Unfortunately, there are several problems with this approach. First of all, segmenting an image into the categories spelled out above falls short of having a car known what it should do to navigate this visual world. I didn't talk about the segmentation of a image captured by a camera on top of a vehicle relates to navigation. Apparently, this recipe is only good for asking queries of he type, 'Where is object O in the image I?' Unfortunately, the only thing that is really interesting is the question, 'What do I do once i see image I?'
III. Semantic Segmentation
The problem of computer vision is traditionally posed as something like this: Given an image I, segment it into semantic categories and give me the 3D position and orientation of the objects found in the image with respect to the camera center. In addition we could also want information about lighting in the scene so that we can recover the true appearance of the objects we found in the image. I want to call this mapping of image into a set of locations/orientations of objects, object labels, and lighting conditions a semantic segmentation.
It seems that if we could obtain this semantic segmentation, we could then learn a mapping from a semantic segmentation to an action in order to have a real vision system.
--Omnipotency problem of vision
The problem with this approach is what I will refer to as the omnipotency problem of vision. This problem is that a vision system is required to know everything about the visual world in order to know what action to take. I honestly don't believe that we need to all this information about the world to know what to do. A vision system should only care about extracting the minimal amount of information from an image in order to know what to do next within some small error threshold.
-- Scaling problems with unbounded growth of object categories
Another problem with this the semantic segmentation approach is that it doesn't scale when you start looking at vision systems that can perform a large number of vision tasks. The number of object categories is extremely large!

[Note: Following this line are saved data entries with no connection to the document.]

-- ==== Sys2Proof/Laws/Ops.lean ====
section
/-! SUPPORT. One lemma per shared operation (Machine/Ops.lean, Flags.lean, FrameDecoder.lean): what it does, once. -/

namespace Sys2Proof.Machine

/-! ## The frame buffer -/

theorem risingFrom_mono {m : Memory} {lo lo' : Nat} (h : risingFrom lo m = true) (hle : lo' ≤ lo) :
    risingFrom lo' m = true := by
  cases m with
  | nil => rfl
  | cons c m =>
    simp only [risingFrom, Bool.and_eq_true, decide_eq_true_eq] at h ⊢
    exact ⟨⟨by omega, h.1.2⟩, h.2⟩

/-- Writing a byte of the address space keeps the offsets rising. -/
theorem risingFrom_setByte {m : Memory} {lo x : Nat} (v : Byte) (h : risingFrom lo m = true) (hlo : lo ≤ x)
    (hx : x < 4) : risingFrom lo (setByte m x v) = true := by
  induction m generalizing lo with
  | nil => simp [setByte, risingFrom, hlo, hx]
  | cons c m ih =>
    obtain ⟨a, b⟩ := c
    simp only [risingFrom, Bool.and_eq_true, decide_eq_true_eq] at h
    obtain ⟨⟨ha, ha4⟩, hm⟩ := h
    unfold setByte
    split
    · simp [risingFrom, hm]; omega
    · split
      · subst_vars; simp [risingFrom, hm, ha, ha4]
      · simp only [risingFrom, Bool.and_eq_true, decide_eq_true_eq]
        exact ⟨⟨ha, ha4⟩, ih hm (by omega)⟩

/-- Every write keeps the canonical form. -/
theorem setByte_wf {m : Memory} {x : Nat} (v : Byte) (h : Memory.wf m = true) (hx : x < 4) :
    Memory.wf (setByte m x v) = true :=
  risingFrom_setByte v h (Nat.zero_le x) hx

@[simp] theorem wf_nil : Memory.wf [] = true := rfl

/-- A received frame is in canonical form. -/
@[simp] theorem loadFrame_wf (bytes : FrameBytes) : Memory.wf (loadFrame bytes) = true := by
  cases bytes <;> rfl

theorem byteAt_setByte_same (m : Memory) (x : Nat) (v : Byte) : byteAt (setByte m x v) x = some v := by
  induction m with
  | nil => simp [setByte, byteAt]
  | cons c m ih =>
    obtain ⟨a, b⟩ := c
    unfold setByte
    split
    · simp [byteAt]
    · split
      · simp [byteAt]
      · have : a ≠ x := by omega
        simp [byteAt, this, ih]

theorem byteAt_setByte_other {x y : Nat} (m : Memory) (v : Byte) (hne : y ≠ x) :
    byteAt (setByte m x v) y = byteAt m y := by
  induction m with
  | nil => simp [setByte, byteAt, hne.symm]
  | cons c m ih =>
    obtain ⟨a, b⟩ := c
    unfold setByte
    split
    · simp [byteAt, hne.symm]
    · split
      · subst_vars; simp [byteAt, hne.symm]
      · simp only [byteAt, ih]

@[simp] theorem byteAt_loadFrame_two (b0 b1 : Byte) (x : Nat) :
    byteAt (loadFrame (.two b0 b1)) x = if x = 0 then some b0 else if x = 1 then some b1 else none := by
  match x with
  | 0 => rfl
  | 1 => rfl
  | n + 2 => rfl

@[simp] theorem byteAt_loadFrame_four (b0 b1 b2 b3 : Byte) (x : Nat) :
    byteAt (loadFrame (.four b0 b1 b2 b3)) x =
      if x = 0 then some b0 else if x = 1 then some b1 else if x = 2 then some b2 else if x = 3 then some b3
      else none := by
  match x with
  | 0 => rfl
  | 1 => rfl
  | 2 => rfl
  | 3 => rfl
  | n + 4 => rfl

/-! ## The FRAME port -/

/-- A byte that drives FRAME is the byte sampled. -/
theorem sampleByte_of_byteAt {s : State} {x : Nat} {b : Byte} (h : byteAt s.frame x = some b) :
    sampleByte s x = b := by
  simp [sampleByte, h]

theorem frameWord0_of_bytes {s : State} {b0 b1 : Byte} (h0 : byteAt s.frame 0 = some b0)
    (h1 : byteAt s.frame 1 = some b1) : frameWord0 s = word b0 b1 := by
  simp [frameWord0, memRead16, sampleByte_of_byteAt h0, sampleByte_of_byteAt h1]

theorem frameWord1_of_bytes {s : State} {b2 b3 : Byte} (h2 : byteAt s.frame 2 = some b2)
    (h3 : byteAt s.frame 3 = some b3) : frameWord1 s = word b2 b3 := by
  simp [frameWord1, memRead16, sampleByte_of_byteAt h2, sampleByte_of_byteAt h3]

/-! ## Driving the output ports -/

@[simp] theorem raiseFault_out (s : State) (k : FaultKind) : (raiseFault s k).out = faultOutputs k := rfl
@[simp] theorem complete_out (s : State) (r : Result) : (complete s r).out = resultOutputs r := rfl

/-- An operation ends by driving the output ports and does nothing else. -/
theorem finish_eq_setOut (s : State) (o : Except FaultKind Result) :
    finish s o = setOut s (match o with | .error k => faultOutputs k | .ok r => resultOutputs r) := by
  cases o <;> rfl

@[simp] theorem finish_error (s : State) (k : FaultKind) : finish s (.error k) = setOut s (faultOutputs k) := rfl
@[simp] theorem finish_ok (s : State) (r : Result) : finish s (.ok r) = setOut s (resultOutputs r) := rfl

/-! ## Reading the output ports -/

/-- While VALID is 0 a read of any other port faults and gives no value (70_reset R170). -/
theorem readPort_of_not_valid (draw : Nat) {o : Outputs} {port : OutPort} (h : o.valid = false)
    (hp : port ≠ .valid) : readPort draw o port = .faulted port := by
  cases port <;> simp_all [readPort, readWhenValid]

@[simp] theorem recordRead_config (port : OutPort) (s : State) : (recordRead port s).config = s.config := rfl
@[simp] theorem recordRead_start (port : OutPort) (s : State) : (recordRead port s).start = s.start := rfl
@[simp] theorem recordRead_cmd (port : OutPort) (s : State) : (recordRead port s).cmd = s.cmd := rfl
@[simp] theorem recordRead_frame (port : OutPort) (s : State) : (recordRead port s).frame = s.frame := rfl
@[simp] theorem recordRead_draws (port : OutPort) (s : State) : (recordRead port s).draws = s.draws + 1 := rfl
@[simp] theorem recordRead_out (port : OutPort) (s : State) : (recordRead port s).out = s.out := rfl
@[simp] theorem recordRead_cs (port : OutPort) (s : State) : (recordRead port s).env.cs = s.env.cs := rfl
@[simp] theorem recordRead_phase (port : OutPort) (s : State) : (recordRead port s).env.phase = s.env.phase := rfl
@[simp] theorem recordRead_todo (port : OutPort) (s : State) : (recordRead port s).env.todo = s.env.todo := rfl
@[simp] theorem recordRead_resets (port : OutPort) (s : State) : (recordRead port s).env.resets = s.env.resets := rfl
@[simp] theorem recordRead_trace (port : OutPort) (s : State) : (recordRead port s).env.trace = s.env.trace := rfl
@[simp] theorem recordRead_results (port : OutPort) (s : State) :
    (recordRead port s).env.results = s.env.results := rfl
@[simp] theorem recordRead_reads (port : OutPort) (s : State) :
    (recordRead port s).env.reads = s.env.reads ++ [readPort s.draws s.out port] := rfl

@[simp] theorem portStatus_some (draw : Nat) {o : Outputs} {v : BitVec 3} (h : o.status = some v) :
    portStatus draw o = v := by simp [portStatus, h]
@[simp] theorem portTcCount_some (draw : Nat) {o : Outputs} {v : Count} (h : o.tcCount = some v) :
    portTcCount draw o = v := by simp [portTcCount, h]
@[simp] theorem portIntCount_some (draw : Nat) {o : Outputs} {v : Count} (h : o.intCount = some v) :
    portIntCount draw o = v := by simp [portIntCount, h]
@[simp] theorem portTcTemp_some (draw : Nat) {o : Outputs} {v : Temp} (h : o.tcTemp = some v) :
    portTcTemp draw o = v := by simp [portTcTemp, h]
@[simp] theorem portIntTemp_some (draw : Nat) {o : Outputs} {v : Temp} (h : o.intTemp = some v) :
    portIntTemp draw o = v := by simp [portIntTemp, h]
@[simp] theorem portUnitTag_some (draw : Nat) {o : Outputs} {v : BitVec 2} (h : o.unitTag = some v) :
    portUnitTag draw o = v := by simp [portUnitTag, h]

/-! ## The Frame Decoder -/

theorem dec16_faulted {w : Word16} (h : gflag w = true) : dec16 w = .error .genericFault := by
  simp [dec16, h]

theorem dec16_clear {w : Word16} (h : gflag w = false) : dec16 w = .ok (sext14 (xtc w)) := by
  simp [dec16, h]

/-- A clear composite flag is no fault, whatever the specific bits are (40_frame_decoder R75). -/
theorem resolve32_clear {b : FaultBits} (h : b.cflag = false) : resolve32 b = none := by
  simp [resolve32, h]

/-- A set composite flag is some fault (40_frame_decoder R75: the fallback is an outcome). -/
theorem resolve32_set {b : FaultBits} (h : b.cflag = true) : ∃ k, resolve32 b = some k := by
  simp only [resolve32, h, Bool.not_true, Bool.false_eq_true, if_false]
  repeat' split
  all_goals exact ⟨_, rfl⟩

theorem dec32_faulted {sel : CflagSel} {w0 w1 : Word16} {k : FaultKind}
    (h : resolve32 (splitFaultBits sel w0 w1) = some k) : dec32 sel w0 w1 = .error k := by
  simp [dec32, h]

theorem dec32_clear {sel : CflagSel} {w0 w1 : Word16} (h : resolve32 (splitFaultBits sel w0 w1) = none) :
    dec32 sel w0 w1 = .ok (sext14 (xtc w0), sext12 (xint w1)) := by
  simp [dec32, h]

/-- The code of a fault names the fault (30_encoding R56). -/
@[simp] theorem faultOfCode_faultCode (k : FaultKind) : faultOfCode (faultCode k) = some k := by
  cases k <;> rfl

end Sys2Proof.Machine
end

-- Ill-defined object categories
The big problem that I want to talk about is the problem of defining the objects that our system would detect. Do we have a separate object for 'baby' and 'old-man' or treat them as just large geometric deformation of the concept 'human'? When you take one tire off of a car, it is still a car; but when you start taking more and more pieces off of it when does it cease to be a 'car'? Should a tree be considered one object or should we treat it as an assembly of {leaves,branches,trunk}? Clearly the notion of 'object' is ill-defined. I think the biggest problem with contemporary vision is that not enough people really see how grand of a problem it is. Computer Vision isn't only concerned with hacking out a driving system; the deep questions that arise are some of the deepest philosophical questions that have been around since the start of man's inquiry.
--Naive desires
Will we ever solve the problem of computer vision? When somebody thinks of this problem in a naive 'hack-out-a-system' kind of way, then one would also think 'why not?' However, when one sees beyond the systems, beyond the geometry, and beyond the statistical modeling then one can see that the problem of computer vision isn't really about computers at all! How do we (humans) live so effortlessly in this complex world around us? This question has many nuances, and every generation of great thinkers has asked a slightly different question. Of course this makes perfect sense, since each generation has been thinking within the paradigm of their time and it is probably not a good idea to even think of this as a variation of the same question when we consider the incommensurability of ideas across paradigm shifts.
--The big problem: The bold answer
Will we ever solve the problem of computer vision? Of course not. If you (the reader) still think that you can solve this problem, then you need to get out more.